Only one stretch of the data below is needed. Output the lines from the one with "abbrev nPowerupDummy : Nat := 10" up to and including the one with "abbrev resOk : BitVec 3 := 0#3", exactly as they stand.
>>>
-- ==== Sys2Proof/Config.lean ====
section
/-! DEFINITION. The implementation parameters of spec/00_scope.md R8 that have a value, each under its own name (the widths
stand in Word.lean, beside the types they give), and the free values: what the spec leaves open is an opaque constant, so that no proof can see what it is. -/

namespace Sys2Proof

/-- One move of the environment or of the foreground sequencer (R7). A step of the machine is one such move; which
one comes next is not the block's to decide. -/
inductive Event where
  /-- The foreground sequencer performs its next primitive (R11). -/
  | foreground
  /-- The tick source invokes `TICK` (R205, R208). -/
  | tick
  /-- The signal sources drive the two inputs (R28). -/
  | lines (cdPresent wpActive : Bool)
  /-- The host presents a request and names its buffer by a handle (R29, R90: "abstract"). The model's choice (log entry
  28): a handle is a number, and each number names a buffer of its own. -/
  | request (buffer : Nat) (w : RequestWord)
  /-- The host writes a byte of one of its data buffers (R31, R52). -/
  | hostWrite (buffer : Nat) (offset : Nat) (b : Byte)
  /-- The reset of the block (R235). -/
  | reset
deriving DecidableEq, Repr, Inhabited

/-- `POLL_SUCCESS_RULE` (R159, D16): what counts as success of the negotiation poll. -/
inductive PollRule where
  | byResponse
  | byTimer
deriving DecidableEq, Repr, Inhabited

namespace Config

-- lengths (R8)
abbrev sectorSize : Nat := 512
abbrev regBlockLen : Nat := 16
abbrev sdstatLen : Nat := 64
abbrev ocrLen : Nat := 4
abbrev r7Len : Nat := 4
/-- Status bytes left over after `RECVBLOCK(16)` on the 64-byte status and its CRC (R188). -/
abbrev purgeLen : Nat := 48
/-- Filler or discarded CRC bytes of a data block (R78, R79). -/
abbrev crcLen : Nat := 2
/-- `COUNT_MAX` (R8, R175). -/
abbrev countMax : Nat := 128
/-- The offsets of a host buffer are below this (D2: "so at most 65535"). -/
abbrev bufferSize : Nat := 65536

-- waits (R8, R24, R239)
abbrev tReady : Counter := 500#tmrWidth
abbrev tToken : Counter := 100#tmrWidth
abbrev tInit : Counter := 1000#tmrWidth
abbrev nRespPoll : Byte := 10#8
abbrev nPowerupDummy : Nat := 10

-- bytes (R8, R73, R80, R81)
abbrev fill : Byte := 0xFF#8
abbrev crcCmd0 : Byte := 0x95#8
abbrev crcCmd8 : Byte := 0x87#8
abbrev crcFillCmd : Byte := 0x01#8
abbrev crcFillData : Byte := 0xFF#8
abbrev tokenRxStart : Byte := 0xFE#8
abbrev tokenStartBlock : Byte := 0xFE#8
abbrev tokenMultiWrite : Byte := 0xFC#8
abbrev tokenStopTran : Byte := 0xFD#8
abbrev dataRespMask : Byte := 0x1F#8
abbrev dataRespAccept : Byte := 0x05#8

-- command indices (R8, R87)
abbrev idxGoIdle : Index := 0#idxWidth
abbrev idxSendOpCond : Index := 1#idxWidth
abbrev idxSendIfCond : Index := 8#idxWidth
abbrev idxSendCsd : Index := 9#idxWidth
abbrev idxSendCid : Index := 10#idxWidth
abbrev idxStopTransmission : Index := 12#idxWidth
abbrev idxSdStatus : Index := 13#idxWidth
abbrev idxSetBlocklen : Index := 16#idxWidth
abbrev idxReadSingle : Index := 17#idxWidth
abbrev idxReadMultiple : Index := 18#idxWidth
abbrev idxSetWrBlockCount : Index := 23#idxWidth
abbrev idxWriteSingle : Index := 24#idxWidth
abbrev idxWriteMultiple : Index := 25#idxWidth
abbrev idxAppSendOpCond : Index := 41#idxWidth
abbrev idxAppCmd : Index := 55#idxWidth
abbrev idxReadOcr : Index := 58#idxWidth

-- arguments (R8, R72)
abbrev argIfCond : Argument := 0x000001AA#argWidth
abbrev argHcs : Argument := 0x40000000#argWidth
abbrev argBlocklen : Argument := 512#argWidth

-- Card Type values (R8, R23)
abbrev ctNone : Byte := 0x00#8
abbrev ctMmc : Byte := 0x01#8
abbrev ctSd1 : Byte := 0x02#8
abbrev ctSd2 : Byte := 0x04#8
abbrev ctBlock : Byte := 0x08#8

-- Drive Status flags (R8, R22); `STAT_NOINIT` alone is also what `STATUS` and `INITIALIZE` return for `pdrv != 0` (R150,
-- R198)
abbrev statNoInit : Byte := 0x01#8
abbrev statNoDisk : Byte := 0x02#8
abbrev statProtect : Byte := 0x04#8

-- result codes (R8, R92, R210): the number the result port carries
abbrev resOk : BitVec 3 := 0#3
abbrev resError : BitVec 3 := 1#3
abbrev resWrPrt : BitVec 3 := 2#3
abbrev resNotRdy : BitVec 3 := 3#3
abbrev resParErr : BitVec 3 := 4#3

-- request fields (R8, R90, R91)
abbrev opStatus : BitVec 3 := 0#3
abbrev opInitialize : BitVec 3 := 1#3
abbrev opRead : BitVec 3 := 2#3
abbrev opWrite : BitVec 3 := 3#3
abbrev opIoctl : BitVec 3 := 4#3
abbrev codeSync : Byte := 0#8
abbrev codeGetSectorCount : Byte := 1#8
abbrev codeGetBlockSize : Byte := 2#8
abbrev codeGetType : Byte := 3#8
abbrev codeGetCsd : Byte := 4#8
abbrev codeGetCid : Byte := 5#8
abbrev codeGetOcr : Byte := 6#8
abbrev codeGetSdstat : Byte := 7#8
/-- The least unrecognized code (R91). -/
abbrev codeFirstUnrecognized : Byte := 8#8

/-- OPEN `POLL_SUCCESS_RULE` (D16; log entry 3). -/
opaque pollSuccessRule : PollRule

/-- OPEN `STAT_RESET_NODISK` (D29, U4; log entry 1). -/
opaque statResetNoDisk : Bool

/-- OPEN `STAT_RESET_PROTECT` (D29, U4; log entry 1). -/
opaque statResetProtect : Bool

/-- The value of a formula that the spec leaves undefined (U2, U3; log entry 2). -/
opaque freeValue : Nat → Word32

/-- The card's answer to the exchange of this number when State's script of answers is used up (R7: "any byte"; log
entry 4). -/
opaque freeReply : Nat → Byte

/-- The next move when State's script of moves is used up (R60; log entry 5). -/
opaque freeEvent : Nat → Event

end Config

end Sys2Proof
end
<<<
_Response_
abbrev nPowerupDummy : Nat := 10

-- bytes (R8, R73, R80, R81)
abbrev fill : Byte := 0xFF#8
abbrev crcCmd0 : Byte := 0x95#8
abbrev crcCmd8 : Byte := 0x87#8
abbrev crcFillCmd : Byte := 0x01#8
abbrev crcFillData : Byte := 0xFF#8
abbrev tokenRxStart : Byte := 0xFE#8
abbrev tokenStartBlock : Byte := 0xFE#8
abbrev tokenMultiWrite : Byte := 0xFC#8
abbrev tokenStopTran : Byte := 0xFD#8
abbrev dataRespMask : Byte := 0x1F#8
abbrev dataRespAccept : Byte := 0x05#8

-- command indices (R8, R87)
abbrev idxGoIdle : Index := 0#idxWidth
abbrev idxSendOpCond : Index := 1#idxWidth
abbrev idxSendIfCond : Index := 8#idxWidth
abbrev idxSendCsd : Index := 9#idxWidth
abbrev idxSendCid : Index := 10#idxWidth
abbrev idxStopTransmission : Index := 12#idxWidth
abbrev idxSdStatus : Index := 13#idxWidth
abbrev idxSetBlocklen : Index := 16#idxWidth
abbrev idxReadSingle : Index := 17#idxWidth
abbrev idxReadMultiple : Index := 18#idxWidth
abbrev idxSetWrBlockCount : Index := 23#idxWidth
abbrev idxWriteSingle : Index := 24#idxWidth
abbrev idxWriteMultiple : Index := 25#idxWidth
abbrev idxAppSendOpCond : Index := 41#idxWidth
abbrev idxAppCmd : Index := 55#idxWidth
abbrev idxReadOcr : Index := 58#idxWidth

-- arguments (R8, R72)
abbrev argIfCond : Argument := 0x000001AA#argWidth
abbrev argHcs : Argument := 0x40000000#argWidth
abbrev argBlocklen : Argument := 512#argWidth

-- Card Type values (R8, R23)
abbrev ctNone : Byte := 0x00#8
abbrev ctMmc : Byte := 0x01#8
abbrev ctSd1 : Byte := 0x02#8
abbrev ctSd2 : Byte := 0x04#8
abbrev ctBlock : Byte := 0x08#8

-- Drive Status flags (R8, R22); `STAT_NOINIT` alone is also what `STATUS` and `INITIALIZE` return for `pdrv != 0` (R150,
-- R198)
abbrev statNoInit : Byte := 0x01#8
abbrev statNoDisk : Byte := 0x02#8
abbrev statProtect : Byte := 0x04#8

-- result codes (R8, R92, R210): the number the result port carries
abbrev resOk : BitVec 3 := 0#3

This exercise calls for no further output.